The Cabin in the Woods

Hello, dear horror lovers, and welcome back to our little scary corner!

As many of you already know, at this time of year, we tell you stories about errors and design problems that turned out to be monsters to fight.

In this article, we will see what went wrong, why, and how to avoid certain things in the future...

As always, no finger is pointed at anyone; sometimes, bad decisions depend on context and time.

So, sit back, relax, and keep reading!

If you missed them, here are the first and second episodes.

Complex complexity

"Sometimes dead is better."

Pet Sematary

What can you do when you find a potential problem that feeds itself and grows without anyone trying to stop this behavior?

It started on a sunny summer day during an interview for a Well-Architected review. We stumbled upon a critical workload running on EKS on EC2 and a second EKS cluster running on Fargate. As always, we are looking for improvements in manageability and elasticity, so we asked if there was a plan to adopt Fargate for the EKS workload running on EC2 instances.

There was no plan: the workload could run on Fargate, but Karpenter managed the elasticity of the cluster. Fair enough, Karpenter is a great tool, and it just got out of beta status. We were pretty happy about this finding because automatic resource decommissioning and assignment were considered, even if the manageability could be increased. We briefly discussed the elasticity and the R&D done to evaluate solutions because the application's load was pretty unpredictable; good job!

So we had a look at the EKS cluster running on Fargate and found out that it was used.. to run Karpenter!

We had to ask: did they migrate the EC2 Cluster from Autoscaler to Karpenter? The answer was no: they built a second Cluster to migrate the workload.

We were puzzled: why didn't they use the Fargate platform (or, even better, add a Fargate profile and start running pods on it) if a migration was needed? The answer was simple: "Because we use Karpenter!" We were puzzled but had to move on; we noted this for the report (and this article!).

The complexity of running a tool and maintaining its configuration to scale resources that can scale without any particular intervention will lead to errors and problems (especially during upgrades and changes). Instead of managing one component, now you have to take care of an additional one and evaluate their interaction.

In this case, we saw a pattern: what if someone adds a GUI to Karpenter in the future? We can bet we will find the GUI running while doing the next Well-Architected review! It's a neverending loop of adding complexity to a system to manage its complexity.

When we add a component, we have to evaluate its impact. Even if it seems to ease our job, we always have to ask ourselves: Is there a managed service designed for that?

CI/CR (Continuous Integration, Continuous Rollback)

"Diabolical forces are formidable. These forces are eternal, and they exist today. The fairy tale is true. The devil exists. God exists. And for us, as people, our very destiny hinges upon which one we elect to follow.”

The Conjuring

For our project, we need three different environments and, of course, CI/CD pipelines for our front end and back end." Nothing makes us happier than hearing this requirement in a project's kick-off call! Finally, the "Developmenttestproduction" scenario was a distant memory.

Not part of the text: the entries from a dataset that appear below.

/-- RAMO_XOR (R460). -/
def readRamoXor (w : Nat) : Except Reject Instr :=
  .ok (.ramoXor (BitVec.ofNat 5 (w / 2097152)) (BitVec.ofNat 5 (w / 65536)) (BitVec.ofNat 5 (w / 2048)) (BitVec.ofNat 1 (w / 64)) (BitVec.ofNat 1 (w / 32)))

/-- RAMO_MIN (R460). -/
def readRamoMin (w : Nat) : Except Reject Instr :=
  .ok (.ramoMin (BitVec.ofNat 5 (w / 2097152)) (BitVec.ofNat 5 (w / 65536)) (BitVec.ofNat 5 (w / 2048)) (BitVec.ofNat 1 (w / 64)) (BitVec.ofNat 1 (w / 32)))

/-- RAMO_MAX (R460). -/
def readRamoMax (w : Nat) : Except Reject Instr :=
  .ok (.ramoMax (BitVec.ofNat 5 (w / 2097152)) (BitVec.ofNat 5 (w / 65536)) (BitVec.ofNat 5 (w / 2048)) (BitVec.ofNat 1 (w / 64)) (BitVec.ofNat 1 (w / 32)))

/-- RAMO_MINN (R460). -/
def readRamoMinn (w : Nat) : Except Reject Instr :=
  .ok (.ramoMinn (BitVec.ofNat 5 (w / 2097152)) (BitVec.ofNat 5 (w / 65536)) (BitVec.ofNat 5 (w / 2048)) (BitVec.ofNat 1 (w / 64)) (BitVec.ofNat 1 (w / 32)))

/-- RAMO_MAXN (R460). -/
def readRamoMaxn (w : Nat) : Except Reject Instr :=
  .ok (.ramoMaxn (BitVec.ofNat 5 (w / 2097152)) (BitVec.ofNat 5 (w / 65536)) (BitVec.ofNat 5 (w / 2048)) (BitVec.ofNat 1 (w / 64)) (BitVec.ofNat 1 (w / 32)))

/-- RAMO_SWAP (R460). -/
def readRamoSwap (w : Nat) : Except Reject Instr :=
  .ok (.ramoSwap (BitVec.ofNat 5 (w / 2097152)) (BitVec.ofNat 5 (w / 65536)) (BitVec.ofNat 5 (w / 2048)) (BitVec.ofNat 1 (w / 64)) (BitVec.ofNat 1 (w / 32)))

/-- RFENCE (R461). -/
def readRfence (w : Nat) : Except Reject Instr :=
  if w / 2048 % 32 = 0 ∧ w / 2097152 % 32 = 0 ∧ ((w / 128 % 2) = 1 ∨ (w / 65536 % 32) = 0) then .ok (.rfence (BitVec.ofNat 5 (w / 65536))
    (BitVec.ofNat 1 (w / 128))) else .error .reservedField

/-- Major 0x02, by its function code (R42, R43). -/
def decode02 (w : Nat) : Except Reject Instr :=
  match w % 64 with
  | 0 => readAdd w
  | 1 => readSub w
  | 2 => readAnd w
  | 3 => readOr w
  | 4 => readXor w
  | 5 => readAndn w
  | 6 => readSll w
  | 7 => readSrl w
  | 8 => readSra w
  | 9 => readMin w
  | 10 => readMax w
  | 11 => readMinn w
  | 12 => readMaxn w
  | 13 => readSlt w
  | 14 => readSltn w
  | 16 => readMul w
  | 17 => readMulh w
  | 18 => readMulhn w
  | 20 => readDiv w
  | 21 => readDivn w
  | 22 => readRem w
  | 23 => readRemn w
  | 24 => readClz w
  | 25 => readCtz w
  | 26 => readPopc w
  | 28 => readSextB w
  | 29 => readSextH w
  | 30 => readSextW w
  | 32 => readZextB w
  | 33 => readZextH w
  | 34 => readZextW w
  | 36 => readSel w
  | _ => .error .unassigned

/-- Major 0x09, by its function code (R42, R43). -/
def decode09 (w : Nat) : Except Reject Instr :=
  match w / 64 % 4 with
  | 0 => readSlli w
  | 1 => readSrli w
  | 2 => readSrai w
  | _ => .error .unassigned

/-- Major 0x0E, by its function code (R42, R43). -/
def decode0E (w : Nat) : Except Reject Instr :=
  if w / 128 % 16 ≠ 0 then .error .unassigned else
  match w % 16 with
  | 0 => readAmoadd w
  | 1 => readAmoand w
  | 2 => readAmoor w
  | 3 => readAmoxor w
  | 4 => readAmomin w
  | 5 => readAmomax w
  | 6 => readAmominn w
  | 7 => readAmomaxn w
  | 8 => readAmoswap w
  | 9 => readCas w
  | _ => .error .unassigned

/-- Major 0x0F, by its function code (R42, R43). -/
def decode0F (w : Nat) : Except Reject Instr :=
  match w % 4 with
  | 0 => readFence w
  | 1 => if w / 1024 % 2 ≠ 0 then .error .unassigned
    else if w / 4 % 2 = 0 then readWaiteq w else readWaitne w
  | 2 => (match w / 4 % 512 with
    | 0 => readGbar w
    | 1 => readGbarA w
    | 2 => readGbarW w
    | _ => .error .unassigned)
  | _ => .error .unassigned
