/-- A write or atomic at the home (R386, R387): `size` bytes at offset `off` of the line receive the low bytes of `val`. -/
def homeWrite (s : State) (line dom off size val : Nat) : State :=
  let full := off = 0 ∧ size = 64
  let q := quadOf line
  let s :=
    if full ∧ (Tab.find s.lines line).isNone then
      let s := makeWay s line
      let (s, e) := newEntry s q 0
      let ln : CLine := { data := 0, st := 1, dirty := true, dom := dom, ent := e, wt := 0, ue := 0, used := 0 }
      { s with lines := Tab.set s.lines line ln }
    else fillLine s line dom
  let s := match Tab.find s.lines line with
    | none => s
    | some ln =>
      let d : Line := BitVec.ofNat 512 (setFld ln.data.toNat (8 * off) (8 * size) val)
      let ue := if off = 0 ∧ 32 ≤ size then setFld ln.ue 0 1 0 else ln.ue
      let ue := if off ≤ 32 ∧ 64 ≤ off + size then setFld ue 1 1 0 else ue
      let (s, e) :=
        if ln.st = 1 then (s, ln.ent)
        else if ln.st = 3 then newEntry s q 0
        else match Tab.find s.entries ln.ent with
          | some en =>
            if 2 ≤ en.c then
              let (s, e) := newEntry s q ln.data
              let s := releaseEntry s ln.ent
              ({ s with kunsh := s.kunsh + 1 }, e)
            else (unindex s ln.ent, ln.ent)
          | none => newEntry s q ln.data
      { s with
        useClock := s.useClock + 1
        lines := Tab.set s.lines line
          { data := d, st := 1, dirty := true, dom := dom, ent := e, wt := s.cyclesOf (16 + q), ue := ue, used := s.useClock } }
  noteWrite s line

/-- `CZERO` of a line: Z with `D` = 1, from any state (R386, R387, R397). -/
def zeroLine (s : State) (line dom : Nat) : State :=
  let s := match Tab.find s.lines line with
    | some ln => if ln.st = 3 then s else releaseEntry s ln.ent
    | none => makeWay s line
  let s := { s with
    useClock := s.useClock + 1
    lines := Tab.set s.lines line
      { data := 0, st := 3, dirty := true, dom := dom, ent := 0, wt := s.cyclesOf (16 + quadOf line), ue := 0, used := s.useClock } }
  noteWrite s line

/-- `CINVAL` of a line: to I without write-back (R386, R397). -/
def invalLine (s : State) (line : Nat) : State :=
  let s := match Tab.find s.lines line with
    | some ln => if ln.st = 3 then s else releaseEntry s ln.ent
    | none => s
  noteWrite { s with lines := Tab.erase s.lines line } line

/-- `CFLUSH` of a line: a dirty home copy is written to stack DRAM and becomes clean (R397). -/
def flushLine (s : State) (line : Nat) : State :=
  match Tab.find s.lines line with
  | none => s
  | some ln =>
    if ln.dirty then
      let s := writeLineToDram s line ln.data ln.ue
      { s with lines := Tab.set s.lines line { ln with dirty := false } }
    else s
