/-- An earlier scalar access of the strand that touches a byte of the pieces is not yet performed: one of its buffers, or a store that has
left the package. -/
def scalarHit (s : State) (l : List (Xl × Nat)) : Bool :=
  let hit := fun (pl : Place) (pa size : Nat) => l.any (fun p => samePlace p.1.place pl p.1.pa p.2 pa size)
  s.st.stores.any (fun e => hit e.place e.pa e.size) || s.st.loads.any (fun e => hit e.place e.pa e.size)
    || s.txns.any (fun t => t.late.isSome && t.sid == s.st.owner && t.done.isNone && l.any (fun p =>
      (match p.1.place with | .remote h => h == t.home | _ => false) && overlaps t.pa t.size p.1.pa p.2))

/-- Earlier scalar accesses of the strand that touch a byte of the pieces are performed first (R95, R96). -/
def settleOverlap (l : List (Xl × Nat)) : M Unit := do
  if scalarHit (← get) l then
    settleStores
    if scalarHit (← get) l then wait

/-- An error of a vector element's data access (R264, R278, R461). -/
def vecErr {α : Type} (e : AccErr) (va elem : Nat) : M α :=
  match e with
  | .bank pa w3 => entryTrap cBANKERR va 0x14 elem pa w3
  | .link w0 w1 w2 w3 => entryTrap cLINKERR va w0 w1 w2 w3

/-- The lane bank that translates for strand lane `l`: that of the granule's lane (R84, R122). -/
def laneUnit (s : State) (l : Nat) : Nat :=
  let cl := clusterOf s.cur
  match (s.granulesOf cl s.st.owner)[l / 8]? with
  | some (g, _) => unitLane cl (g * 8 + l % 8)
  | none => unitCluster cl

/-- The page of an address for the entry in front: one that it has translated already, or a translation, which it keeps (R86, R88). -/
def pageOf (a : Acc) (va : Nat) : M TlbEntry := do
  let e ← headE
  match e.pages.find? (fun t => t.asid == a.asid && decide (t.base ≤ va) && decide (va < t.base + t.size)) with
  | some t => pure t
  | none => do
    let t ← lookupXl a va
    modSt (fun st => st.mapHead (fun h => { h with pages := t :: h.pages }))
    pure t

/-- `Translate` of a range for element `f` of the entry in front, at width `w` in the registers: the lane that holds the element
translates (R84, R88, R89). -/
def vXlate (a : Acc) (w va size f w2 : Nat) : M (List (Xl × Nat)) := do
  let a := { a with unit := laneUnit (← get) (f * w / 256) }
  elemAccess f w2 (xlateBy (pageOf a) a va size)

/-- Reads translated bytes for element `f`, in ascending order (R260, R264). -/
def vFetch (dom : Nat) (l : List (Xl × Nat)) (va f : Nat) : M Nat := do
  settleOverlap l
  match ← readPieces dom (splitPieces l) va with
  | .ok v => pure v
  | .error (e, at0) => vecErr e at0 f

/-- A read of one element's bytes, for element `f` (R260, R264). -/
def vRead (br : Bool) (w va size f w2 : Nat) : M Nat := do
  let a := vAcc .vload br (← get)
  let l ← vXlate a w va size f w2
  vFetch a.dom l va f

/-- A write of one element's bytes, for element `f`: every byte is translated before any is written (R260, R267, R273). -/
def vWrite (br : Bool) (w va size v f w2 : Nat) : M Unit := do
  let a := vAcc .vstore br (← get)
  let l ← vXlate a w va size f w2
  settleOverlap l
  match ← writePieces a.dom false (splitPieces l) va v with
  | .ok _ => pure ()
  | .error (e, at0) => vecErr e at0 f

/-- How a vector memory instruction finds its elements (R57): stride and index come from the captured operand or a register. -/
inductive Mode where
  | unit
  | strided
  | indexed (v : Nat)

/-- The offset of an element from the captured base (R57, R258). -/
def elemOff (m : Mode) (w : Nat) (st : Strand) (e : VEntry) (p : Nat) : Int :=
  match m with
  | .unit => (p * w : Nat)
  | .strided => p * e.op2.toInt
  | .indexed v => toSigned (8 * w) (st.velem v w p)
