/-- The next strip can be fetched (R360, R361, R375): the stream is terminal, the first stream of its chain has a source, its half is Empty,
and the accesses of the strand before the chain's `CPDECL`s are performed. R375 names the `CPDECL` alone: whether the accesses between it and
the `CPLINK`, whose commit is a release (R105), come before the strip reads made after it is open, and they need not (DESIGN CHOICE, log 57). -/
def canFetch (s : State) (key : Nat) (p : Slot) : Bool :=
  !p.write && p.down.isNone && !p.draining && decide (p.strips * p.strip < p.len) && p.half p.strips == .empty && p.fault.isNone
    && (match (chainUp s 4 key).getLast? with | some u => (Tab.get s.slots u).src != 0 | none => false)
    && (chainUp s 4 key).all (fun u => engineMay s p (Tab.get s.slots u).seq)

/-- Flags raised by the chain's conversions accrue to the declaring strand (R358). -/
def takeFlags (key : Nat) : M Unit := do
  let s ← get
  let l := chainAll s key
  let fl := l.foldl (fun f k => f ||| (Tab.get s.slots k).fl / 64) 0
  let who := match (Tab.get s.slots key).owner with | some (w, _) => w | none => 0
  if fl ≠ 0 then modify (accrueOwner who fl)
  forList l (fun k => modSlot k (fun p => { p with fl := p.fl % 64 }))

/-- The answered transactions of operation `op` of a chain's streams have served their accesses. -/
def endChain (op : Nat) (l : List Nat) (s : State) : State :=
  { s with txns := s.txns.filter (fun t => t.op != op || t.done.isNone || !l.any (fun k => t.sid == 8192 + k)) }

/-- The failed transactions of a chain's streams are forgotten. What the others have brought or written stands, so that a retry performs only the
accesses that have failed (R365, R372). -/
def dropChain (l : List Nat) (s : State) : State :=
  { s with txns := s.txns.filter (fun t => (match t.done with | some (e, _) => e == 0 | none => true) || !l.any (fun k => t.sid == 8192 + k)) }

/-- Runs engine work whose accesses are of operation `op`, 0 reads or 1 writes, and which leaves no trace in the slots unless it succeeds; a failed
access is given to `failed`. -/
def attempt (op key : Nat) (m : M Unit) (failed : Trap → M Unit) : M Unit := do
  let s ← get
  let saved := s.slots
  let l := chainAll s key
  tryCatch (do
      m
      modify (endChain op l)
      modSlot key (fun p => { p with retry := false }))
    (fun x => do
      modify (fun s => { s with slots := saved })
      match x with
      | .trap t => do
        modify (dropChain l)
        failed t
      | x => throw x)

/-- Fetches the next strip, when it can be (R361): the strip becomes available, or fails (R372). -/
def fetchStrip (key : Nat) : M Unit := do
  let p ← getSlot key
  if canFetch (← get) key p then
    let j := p.strips
    let n := min p.strip (p.len - j * p.strip) * p.w
    attempt 0 key (do
        let l ← pullOut 4 key n
        modSlot key (fun p => { p.setHalf j (.full j (BitVec.ofNat 262144 (ofBytesLE l))) with strips := j + 1 })
        takeFlags key)
      (fun t => modSlot key (fun p => { p.setHalf j (.failed j) with
        fault := some { reason := t.w0, w1 := j * p.strip, va := t.w2, w3 := t.w3 } }))

/-- Work that waits for another package is left for a later step. -/
def softly (m : M Unit) : M Unit := tryCatch m (fun x => match x with
  | .wait => pure ()
  | x => throw x)

/-- Fetches strips while halves are Empty (R361), unless work is left to its event. -/
def fetchSoon (key : Nat) : M Unit := do
  let s ← get
  if s.defer then pure ()
  else softly (do fetchStrip key; fetchStrip key)

/-- The held access of a Failed strip is tried again (R361, R372). -/
def retryStrip (key : Nat) : M Unit := do
  modSlot key (fun p => { p.setHalf p.strips .empty with fault := none })
  fetchStrip key

/-- The words of a STREAM trap for a held failure (R372). -/
def streamFail {α : Type} (k : Nat) (f : CopyFail) (entry : Option Nat) : M α :=
  throw (.trap { cause := cSTREAM, eval := k, w0 := f.reason, w1 := f.w1, w2 := f.va, w3 := f.w3, entry := entry })

/-- The held failure of stream `key`, register `k`: an instruction that reaches it makes the engine retry the held access once by `again`, and
traps when that has failed (R372). -/
def retryOnce (key k : Nat) (entry : Option Nat) (held : M (Option CopyFail)) (again : M Unit) : M Unit := do
  if (← held).isSome then
    if !(← getSlot key).retry then
      modSlot key (fun p => { p with retry := true })
      again
    match ← held with
    | some f =>
      modSlot key (fun p => { p with retry := false })
      streamFail k f entry
    | none => pure ()

/-- A consumer of stream `key`, register `k`, needs an element (R269, R371, R372): a strip is fetched, a Failed strip is tried
again, and the consumer traps or waits when no element is available. -/
def needElement (key k : Nat) (entry : Option Nat) : M Unit := do
  let p ← getSlot key
  if p.avail = 0 ∧ !p.exhausted then
    if !p.failed then fetchStrip key
    retryOnce key k entry (do pure (← getSlot key).fault) (retryStrip key)
    if (← getSlot key).avail = 0 then wait

/-- Element `e` of the stream's output, as bits (R361). -/
def Slot.elem (p : Slot) (e : Nat) : Nat :=
  match p.half (e / p.strip) with
  | .full _ d => fld d.toNat (8 * p.w * (e % p.strip)) (8 * p.w)
  | _ => 0

/-- Elements `a` to `a + n - 1` are released, of which `r` and more are of the strip in a half: it is Empty when all of its strip's are (R361, R362). -/
def Slot.releaseHalf (p : Slot) (a n : Nat) (h : Half) (r : Nat) : Half × Nat :=
  match h with
  | .full j d =>
    let hi := min ((j + 1) * p.strip) p.len
    let r := r + (min (a + n) hi - max a (j * p.strip))
    if hi - j * p.strip ≤ r then (.empty, 0) else (.full j d, r)
  | h => (h, r)

def Slot.release (p : Slot) (a n : Nat) : Slot :=
  let (h0, r0) := p.releaseHalf a n p.half0 p.rel0
  let (h1, r1) := p.releaseHalf a n p.half1 p.rel1
  { p with half0 := h0, rel0 := r0, half1 := h1, rel1 := r1 }

/-- The `n` claimed elements from `a` on are released (R24, R362), and the next strips are fetched. -/
def releaseElems (key a n : Nat) : M Unit := do
  modSlot key (fun p => p.release a n)
  fetchSoon key

/-! ### `VLDS` (R269) -/

/-- The stream that an entry's word names: the slot of the current strand. -/
def streamOf (k : Nat) : M (Option (Nat × Slot)) := do
  let s ← get
  pure (s.slotOf (clusterOf s.cur) s.st.owner k)
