-- ==== Sys2Proof/Machine/Sync.lean ====
section
/-! DEFINITION. Strand synchronisation (R178 to R190): fences, waits on a line monitor and the gang barrier; major 0x0F. -/

namespace Sys2Proof.Machine

/-! ### Fence (R102 to R104, R179, R180) -/

/-- Runs the write streams of the strand, and waits until what they can write has been written (R104). -/
def settleStreams : M Unit := do
  let s ← get
  let eng := clusterOf s.cur
  let who := s.st.owner
  let mine := fun (p : Nat × Slot) => decide (p.1 / 8 = eng) && p.2.write
    && (match p.2.owner with | some (w, _) => w == who | none => false)
  forList (s.slots.filter (fun p => mine p && p.2.up.isNone)) (fun p => do
    if p.2.draining then drainChain p.1 else runOps p.1)
  let t ← get
  if t.slots.any (fun p => mine p && (p.2.draining || (p.2.up.isNone && (p.2.ops.any (fun o => !o.released) || p.2.fault.isSome)))) then
    wait

/-- The entry's accesses belong to the load class, or to the store class (R103): those of a `VAMO` and of the sampler to both. -/
def VEntry.loads (e : VEntry) : Bool :=
  let w := e.word.toNat
  e.isTap || (e.isMem && (w / 2 ^ 26 == 0x27 || (w / 2 ^ 26 == 0x28 && decide (5 ≤ w % 8)) || (w / 2 ^ 26 == 0x20 && w % 16 == 7)))
def VEntry.stores (e : VEntry) : Bool :=
  let w := e.word.toNat
  w / 2 ^ 26 == 0x37 || (e.isMem && (w / 2 ^ 26 == 0x28 || (w / 2 ^ 26 == 0x20 && w % 16 == 6)))

/-- A transaction of the strand is open that a fence of scope `sc` waits for, by its class (R102, R103, R460). -/
def fencedTxn (s : State) (loads stores : Bool) (sc : Nat) : Bool :=
  s.txns.any (fun t => s.st.owns t.sid && t.done.isNone && (if t.home = 127 then decide (4 ≤ sc) else decide (3 ≤ sc))
    && ((loads && t.op != 1 && !t.posted) || (stores && t.op != 0)))

/-- The earlier accesses of the load class, of the store class, or of both have been performed, on the scalar and vector paths (R103). -/
def settleClass (loads stores : Bool) : M Unit := do
  settleStores
  settleEntries (fun e => (loads && e.loads) || (stores && e.stores))
  let left := fun (st : Strand) => (loads && !st.loads.isEmpty)
    || (stores && (!st.stores.isEmpty || st.loads.any (fun e => e.amo.isSome)))
  if left (← getSt) then
    settleStores
    if left (← getSt) then wait

/-- `FENCE` (R180): kinds LL, LS, SL, SS, bank, stream in bits 0 to 5; scope `sc`. -/
def execFence (k : BitVec 6) (sc : BitVec 3) (s : State) : Host.Outcome State Fault Refusal :=
  finishAccess (do
    start (wordOf (.fence k sc)) {}
    if k.toNat % 16 ≠ 0 ∧ sc ≠ 0 then
      let loads := k.toNat % 4 != 0
      let stores := k.toNat / 4 % 4 != 0
      settleClass loads stores
      if fencedTxn (← get) loads stores sc.toNat then wait
    if bitOf k.toNat 4 then settleBankWrites
    if bitOf k.toNat 5 then settleStreams
    advance) s

/-! ### Waits (R181 to R185) -/

/-- Memory as it is when a plain wait begins, which a load that follows the wait at once may still see (R99, R192; log 70): kept where the strand
has nothing outstanding then. -/
def noteBehind (d : Nat) : M Unit := do
  let s ← get
  let st := s.st
  match st.behind with
  | some h => if h.next = st.pc + 4 then pure () else modSt (fun st => { st with behind := none })
  | none =>
    if st.loads.isEmpty && st.stores.isEmpty && st.vq.isEmpty && s.defer then
      modSt (fun st => { st with behind := some { next := st.pc + 4, reg := d, mem := s.mem, lines := s.lines } })

/-- `WAITEQ` and `WAITNE` (R182): `k` the timeout, `o` acquire, `z` a doubleword. -/
def lineWait (i : Instr) (ne : Bool) (d a b : BitVec 5) (k : BitVec 5) (o z : BitVec 1) : M Unit := do
  start (wordOf i) { reads := [(.x, a.toNat), (.x, b.toNat)], dest := some (.x, d.toNat) }
  let st ← getSt
  let size := if z = 1 then 8 else 4
  let ea := (st.rx a).toNat
  if ea % size ≠ 0 then trap cALIGN ea
  let ac := Acc.waitLine.forStrand (← get)
  let x ← xlate1 ac ea
  coverWait ea size
  settleFor x.place x.pa size false
  if o = 0 then noteBehind d.toNat
  let c := (st.rx b).toNat % 2 ^ (8 * size)
  let s ← get
  let deadline := if k = 0 then none else some (st.deadline.getD (s.now + 2 ^ (k.toNat + 4)))
  match ← readWordAt x size ac.dom ea with
  | .error e => scalarErr e ea
  | .ok v =>
    let late := match deadline with | some t => decide (t ≤ s.now) | none => false
    if (v == c) != ne || late then
      modSt (fun st => { st.result d.toNat (extendLoad false size v) with deadline := none, run := .run, behind := if o = 0 then st.behind else none })
    else
      modSt (fun st => { st with run := .waitLine (x.pa / 64), deadline := deadline })
      wait

/-- `WAITEQ` (R182): Sleeps on a line monitor until the location equals x[b] or the timeout passes. -/
def execWaiteq (d a b k : BitVec 5) (o z : BitVec 1) (s : State) : Host.Outcome State Fault Refusal :=
  finishAccess (lineWait (.waiteq d a b k o z) false d a b k o z) s

/-- `WAITNE` (R182): Sleeps on a line monitor until the location differs from x[b] or the timeout passes. -/
def execWaitne (d a b k : BitVec 5) (o z : BitVec 1) (s : State) : Host.Outcome State Fault Refusal :=
  finishAccess (lineWait (.waitne d a b k o z) true d a b k o z) s

/-! ### The gang barrier (R186 to R190) -/

/-- Every member that has not stopped has arrived: the phase completes (R186). -/
def completePhase (g : Gang) : Gang :=
  if (range' 0 g.size).all (fun k => bitOf g.stopped k || bitOf g.barA.toNat k) then
    { g with barP := g.barP + 1, barA := 0 }
  else g

/-- The gang of the current strand, with its number; a strand that belongs to none has a barrier of its own that is always open. -/
def gangOf (s : State) : Option (Nat × Gang) :=
  s.st.gang.bind (fun gid => (Tab.find s.gangs gid).map (fun g => (gid, g)))

def setGang (gid : Nat) (g : Gang) : M Unit := modify (fun s => { s with gangs := Tab.set s.gangs gid g })

/-- The strand's rank. -/
def Strand.rank (st : Strand) : Nat := (st.cr 0x002).toNat % 16

/-- Bit `k` of a barrier register set or cleared. -/
def setBit (v : BitVec 16) (k : Nat) (b : Bool) : BitVec 16 := BitVec.ofNat 16 (setFld v.toNat k 1 (if b then 1 else 0))

/-- `GBAR.A` (R188). -/
def execGbarA (d : BitVec 5) (s : State) : Host.Outcome State Fault Refusal :=
  finishAccess (do
    start (wordOf (.gbarA d)) { dest := some (.x, d.toNat) }
    releaseWait
    let s ← get
    match gangOf s with
    | none => modSt (fun st => st.result d.toNat 0)
    | some (gid, g) =>
      let k := s.st.rank
      if bitOf g.barA.toNat k then wait
      setGang gid (completePhase { g with barA := setBit g.barA k true })
      modSt (fun st => st.result d.toNat (BitVec.ofNat 64 g.barP.toNat))) s

/-- Phase `p` counts as completed (R186). -/
def phaseDone (g : Gang) (p : BitVec 32) : Bool := decide (1 ≤ (g.barP - p).toNat) && decide ((g.barP - p).toNat ≤ 2 ^ 31)

/-- `GBAR.W` (R188). -/
def execGbarW (d a : BitVec 5) (s : State) : Host.Outcome State Fault Refusal :=
  finishAccess (do
    start (wordOf (.gbarW d a)) (infoDA d a)
    let s ← get
    match gangOf s with
    | none => modSt (fun st => st.result d.toNat 0)
    | some (_, g) =>
      let p := BitVec.ofNat 32 (s.st.rx a).toNat
      if !phaseDone g p && p == g.barP && bitOf g.barA.toNat s.st.rank then wait
      modSt (fun st => st.result d.toNat (BitVec.ofNat 64 g.barP.toNat))) s

/-- `GBAR` (R188): arrival, then the wait. -/
def execGbar (s : State) : Host.Outcome State Fault Refusal :=
  finishAccess (do
    start (wordOf .gbar) {}
    releaseWait
    let s ← get
    let k := s.st.rank
    match gangOf s with
    | none => advance
    | some (gid, g) =>
      if bitOf g.barW.toNat k && !bitOf g.barA.toNat k then
        setGang gid { g with barW := setBit g.barW k false }
        advance
      else
        if !bitOf g.barW.toNat k then
          if bitOf g.barA.toNat k then wait
          setGang gid (completePhase { g with barA := setBit g.barA k true, barW := setBit g.barW k true })
        match gangOf (← get) with
        | none => advance
        | some (gid, g) =>
          if bitOf g.barA.toNat k then wait
          setGang gid { g with barW := setBit g.barW k false }
          advance) s

end Sys2Proof.Machine
end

Since there was no particular technology stack, we used CodeBuild and CodePipeline and agreed on using three different branches for different environments: dev, test, and production, each associated with a pipeline running in the specific environment.

To "promote" code between environments, a merge has to be made from dev to test, and so on. Someone can argue that there are better flows, but this seemed to adapt well to the development workflow already in place.

After some IaC and CDK development, the dev and test environments were ready for both the front end and the back end. We were asked to identify releases on ECR images and assets on S3 buckets with the commit ID. It was easy and done, but we didn't have an idea of what was about to happen.

Production was ready after some time (and development), and the team requested a manual approval step to trigger a git tag on the repository and better identify releases. Only after a week or two did the situation become clear: we received a request to modify the pipelines for the test and production repository to select from which tag to deploy artifacts.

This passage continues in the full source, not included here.